Data for review:
* * * *
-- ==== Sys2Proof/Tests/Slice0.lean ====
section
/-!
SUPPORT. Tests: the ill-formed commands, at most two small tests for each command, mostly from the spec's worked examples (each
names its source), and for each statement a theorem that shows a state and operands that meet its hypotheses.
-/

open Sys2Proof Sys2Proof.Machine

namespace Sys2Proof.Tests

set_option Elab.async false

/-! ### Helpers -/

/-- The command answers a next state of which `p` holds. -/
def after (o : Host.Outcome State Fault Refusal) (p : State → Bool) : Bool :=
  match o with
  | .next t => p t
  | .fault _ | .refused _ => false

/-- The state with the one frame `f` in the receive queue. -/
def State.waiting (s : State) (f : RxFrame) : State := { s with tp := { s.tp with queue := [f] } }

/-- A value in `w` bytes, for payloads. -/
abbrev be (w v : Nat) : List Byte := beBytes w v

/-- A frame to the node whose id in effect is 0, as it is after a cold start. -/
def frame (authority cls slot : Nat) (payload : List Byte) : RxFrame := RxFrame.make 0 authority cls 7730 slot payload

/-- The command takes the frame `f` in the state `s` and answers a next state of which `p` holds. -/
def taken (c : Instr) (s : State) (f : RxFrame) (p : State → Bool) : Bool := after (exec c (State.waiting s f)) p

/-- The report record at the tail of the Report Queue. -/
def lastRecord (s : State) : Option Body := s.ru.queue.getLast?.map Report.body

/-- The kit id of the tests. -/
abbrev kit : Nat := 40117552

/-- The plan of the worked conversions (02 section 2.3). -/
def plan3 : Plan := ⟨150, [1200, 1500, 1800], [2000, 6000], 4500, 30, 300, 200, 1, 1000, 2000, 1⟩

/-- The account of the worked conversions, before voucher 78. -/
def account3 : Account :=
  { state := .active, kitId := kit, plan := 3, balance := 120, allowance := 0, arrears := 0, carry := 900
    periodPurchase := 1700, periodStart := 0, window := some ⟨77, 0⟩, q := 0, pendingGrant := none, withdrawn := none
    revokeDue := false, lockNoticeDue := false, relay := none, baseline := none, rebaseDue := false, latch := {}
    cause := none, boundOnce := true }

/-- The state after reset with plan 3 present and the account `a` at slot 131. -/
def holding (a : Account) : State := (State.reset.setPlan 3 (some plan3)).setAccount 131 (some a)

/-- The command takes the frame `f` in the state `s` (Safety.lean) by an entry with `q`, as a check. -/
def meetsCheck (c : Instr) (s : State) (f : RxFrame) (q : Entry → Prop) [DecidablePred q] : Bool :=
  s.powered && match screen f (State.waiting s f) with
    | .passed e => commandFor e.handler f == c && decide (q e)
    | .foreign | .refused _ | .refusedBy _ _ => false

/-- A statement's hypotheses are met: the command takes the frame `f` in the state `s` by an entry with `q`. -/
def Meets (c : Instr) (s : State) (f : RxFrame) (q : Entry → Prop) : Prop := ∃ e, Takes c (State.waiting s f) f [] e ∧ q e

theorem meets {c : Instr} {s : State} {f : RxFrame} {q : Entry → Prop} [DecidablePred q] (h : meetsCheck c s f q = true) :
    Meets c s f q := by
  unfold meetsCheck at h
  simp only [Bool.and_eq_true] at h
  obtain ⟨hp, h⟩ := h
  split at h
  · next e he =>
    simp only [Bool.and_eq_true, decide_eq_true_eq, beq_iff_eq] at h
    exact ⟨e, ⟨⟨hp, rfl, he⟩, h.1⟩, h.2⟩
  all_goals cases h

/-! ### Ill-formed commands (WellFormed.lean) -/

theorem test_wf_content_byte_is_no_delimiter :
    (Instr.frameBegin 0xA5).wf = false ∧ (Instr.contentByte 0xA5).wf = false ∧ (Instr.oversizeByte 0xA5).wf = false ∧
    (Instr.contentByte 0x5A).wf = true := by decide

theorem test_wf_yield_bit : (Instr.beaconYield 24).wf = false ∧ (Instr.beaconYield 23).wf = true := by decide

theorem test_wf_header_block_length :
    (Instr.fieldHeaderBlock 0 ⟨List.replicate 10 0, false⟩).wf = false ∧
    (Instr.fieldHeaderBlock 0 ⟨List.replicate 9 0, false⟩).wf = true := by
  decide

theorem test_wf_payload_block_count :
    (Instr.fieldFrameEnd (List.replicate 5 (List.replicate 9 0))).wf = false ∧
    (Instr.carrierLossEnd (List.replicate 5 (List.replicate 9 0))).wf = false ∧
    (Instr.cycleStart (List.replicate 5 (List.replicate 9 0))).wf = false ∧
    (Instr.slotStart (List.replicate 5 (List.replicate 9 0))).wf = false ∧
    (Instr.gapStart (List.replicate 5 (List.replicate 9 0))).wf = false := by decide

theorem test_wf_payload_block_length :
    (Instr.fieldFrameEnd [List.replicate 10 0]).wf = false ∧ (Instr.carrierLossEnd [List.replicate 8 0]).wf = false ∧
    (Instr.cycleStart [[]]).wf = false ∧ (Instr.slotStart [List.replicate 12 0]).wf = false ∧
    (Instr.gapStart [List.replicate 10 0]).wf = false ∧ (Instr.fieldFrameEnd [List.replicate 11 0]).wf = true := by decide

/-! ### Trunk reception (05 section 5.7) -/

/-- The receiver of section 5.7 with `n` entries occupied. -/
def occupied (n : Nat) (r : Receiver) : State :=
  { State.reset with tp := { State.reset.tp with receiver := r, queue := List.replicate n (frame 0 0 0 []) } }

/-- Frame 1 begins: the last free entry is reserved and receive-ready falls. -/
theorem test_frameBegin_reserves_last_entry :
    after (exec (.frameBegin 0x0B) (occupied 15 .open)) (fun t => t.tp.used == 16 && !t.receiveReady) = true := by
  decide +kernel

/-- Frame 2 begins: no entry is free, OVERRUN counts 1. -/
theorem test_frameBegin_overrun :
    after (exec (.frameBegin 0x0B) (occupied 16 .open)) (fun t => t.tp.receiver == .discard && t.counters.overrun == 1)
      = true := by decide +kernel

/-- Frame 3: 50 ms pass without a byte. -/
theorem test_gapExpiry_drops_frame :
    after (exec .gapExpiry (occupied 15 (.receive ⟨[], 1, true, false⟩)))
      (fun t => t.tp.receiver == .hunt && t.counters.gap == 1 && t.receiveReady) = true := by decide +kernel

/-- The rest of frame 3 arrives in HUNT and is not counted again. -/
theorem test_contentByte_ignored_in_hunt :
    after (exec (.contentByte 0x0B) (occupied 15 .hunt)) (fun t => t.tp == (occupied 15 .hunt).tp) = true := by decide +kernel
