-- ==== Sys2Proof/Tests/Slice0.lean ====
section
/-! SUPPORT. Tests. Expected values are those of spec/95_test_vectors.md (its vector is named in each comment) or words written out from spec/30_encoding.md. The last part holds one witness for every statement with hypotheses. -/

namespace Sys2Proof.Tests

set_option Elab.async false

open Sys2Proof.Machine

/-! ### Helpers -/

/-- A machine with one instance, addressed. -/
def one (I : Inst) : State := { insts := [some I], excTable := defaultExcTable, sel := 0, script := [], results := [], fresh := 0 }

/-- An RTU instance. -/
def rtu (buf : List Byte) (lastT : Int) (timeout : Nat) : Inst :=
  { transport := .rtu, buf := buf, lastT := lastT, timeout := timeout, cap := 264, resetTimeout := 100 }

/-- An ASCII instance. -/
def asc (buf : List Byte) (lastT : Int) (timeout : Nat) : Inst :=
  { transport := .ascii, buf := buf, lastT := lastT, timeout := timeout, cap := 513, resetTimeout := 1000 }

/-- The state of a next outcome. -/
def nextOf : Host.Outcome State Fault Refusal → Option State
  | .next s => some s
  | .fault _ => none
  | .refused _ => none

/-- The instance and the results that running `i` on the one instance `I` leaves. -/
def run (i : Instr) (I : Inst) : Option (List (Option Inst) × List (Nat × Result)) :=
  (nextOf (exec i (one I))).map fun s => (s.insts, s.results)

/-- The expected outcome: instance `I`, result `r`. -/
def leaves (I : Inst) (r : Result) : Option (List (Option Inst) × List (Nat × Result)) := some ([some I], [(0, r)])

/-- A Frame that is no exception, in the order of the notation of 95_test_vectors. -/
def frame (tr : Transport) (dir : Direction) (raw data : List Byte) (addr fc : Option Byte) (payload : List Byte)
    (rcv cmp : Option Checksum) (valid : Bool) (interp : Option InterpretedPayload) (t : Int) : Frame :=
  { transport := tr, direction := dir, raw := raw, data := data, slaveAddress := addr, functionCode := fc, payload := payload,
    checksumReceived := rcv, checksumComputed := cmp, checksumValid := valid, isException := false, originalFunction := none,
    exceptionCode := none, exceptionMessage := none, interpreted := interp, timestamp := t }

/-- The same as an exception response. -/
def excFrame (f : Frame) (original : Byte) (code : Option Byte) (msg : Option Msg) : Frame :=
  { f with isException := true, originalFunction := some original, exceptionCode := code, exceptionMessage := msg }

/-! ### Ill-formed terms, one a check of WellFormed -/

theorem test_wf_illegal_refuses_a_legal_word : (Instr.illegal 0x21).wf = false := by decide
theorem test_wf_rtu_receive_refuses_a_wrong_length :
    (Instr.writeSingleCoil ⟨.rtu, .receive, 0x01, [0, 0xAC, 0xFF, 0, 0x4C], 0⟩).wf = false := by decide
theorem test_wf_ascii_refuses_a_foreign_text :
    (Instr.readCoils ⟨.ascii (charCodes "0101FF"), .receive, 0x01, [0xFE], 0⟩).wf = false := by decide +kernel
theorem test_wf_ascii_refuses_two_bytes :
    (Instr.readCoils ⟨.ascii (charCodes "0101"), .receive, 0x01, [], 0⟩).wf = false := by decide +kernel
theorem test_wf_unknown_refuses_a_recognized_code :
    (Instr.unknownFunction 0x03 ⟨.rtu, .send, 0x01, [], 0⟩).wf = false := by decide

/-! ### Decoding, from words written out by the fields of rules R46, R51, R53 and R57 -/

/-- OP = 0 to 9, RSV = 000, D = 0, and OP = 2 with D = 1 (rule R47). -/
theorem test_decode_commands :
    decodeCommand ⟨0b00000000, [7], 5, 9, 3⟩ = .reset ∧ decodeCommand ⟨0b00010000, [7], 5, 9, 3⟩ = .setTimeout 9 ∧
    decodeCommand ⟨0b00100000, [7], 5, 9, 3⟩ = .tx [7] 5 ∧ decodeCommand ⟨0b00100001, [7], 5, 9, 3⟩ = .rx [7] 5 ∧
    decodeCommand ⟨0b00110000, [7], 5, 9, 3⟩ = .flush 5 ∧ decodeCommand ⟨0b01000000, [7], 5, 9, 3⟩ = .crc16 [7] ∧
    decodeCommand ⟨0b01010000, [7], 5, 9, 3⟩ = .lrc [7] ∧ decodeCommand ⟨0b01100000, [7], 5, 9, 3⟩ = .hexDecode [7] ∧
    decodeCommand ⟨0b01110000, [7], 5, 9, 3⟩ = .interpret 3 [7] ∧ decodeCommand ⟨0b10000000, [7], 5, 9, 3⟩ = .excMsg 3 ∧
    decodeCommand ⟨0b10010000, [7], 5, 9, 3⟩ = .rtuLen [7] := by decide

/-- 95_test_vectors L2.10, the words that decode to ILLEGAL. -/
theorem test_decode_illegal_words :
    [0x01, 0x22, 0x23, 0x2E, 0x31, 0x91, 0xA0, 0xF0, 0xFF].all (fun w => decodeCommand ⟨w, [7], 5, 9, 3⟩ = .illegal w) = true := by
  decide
* * * *
What you need to do: Output exactly the lines of the records from the first through the one bearing "SUPPORT. Tests: the", both ends included.

Output for this task:
-- ==== Sys2Proof/Tests/Slice0.lean ====
section
/-!
SUPPORT. Tests: the ill-formed commands, at most two small tests for each command, mostly from the spec's worked examples (each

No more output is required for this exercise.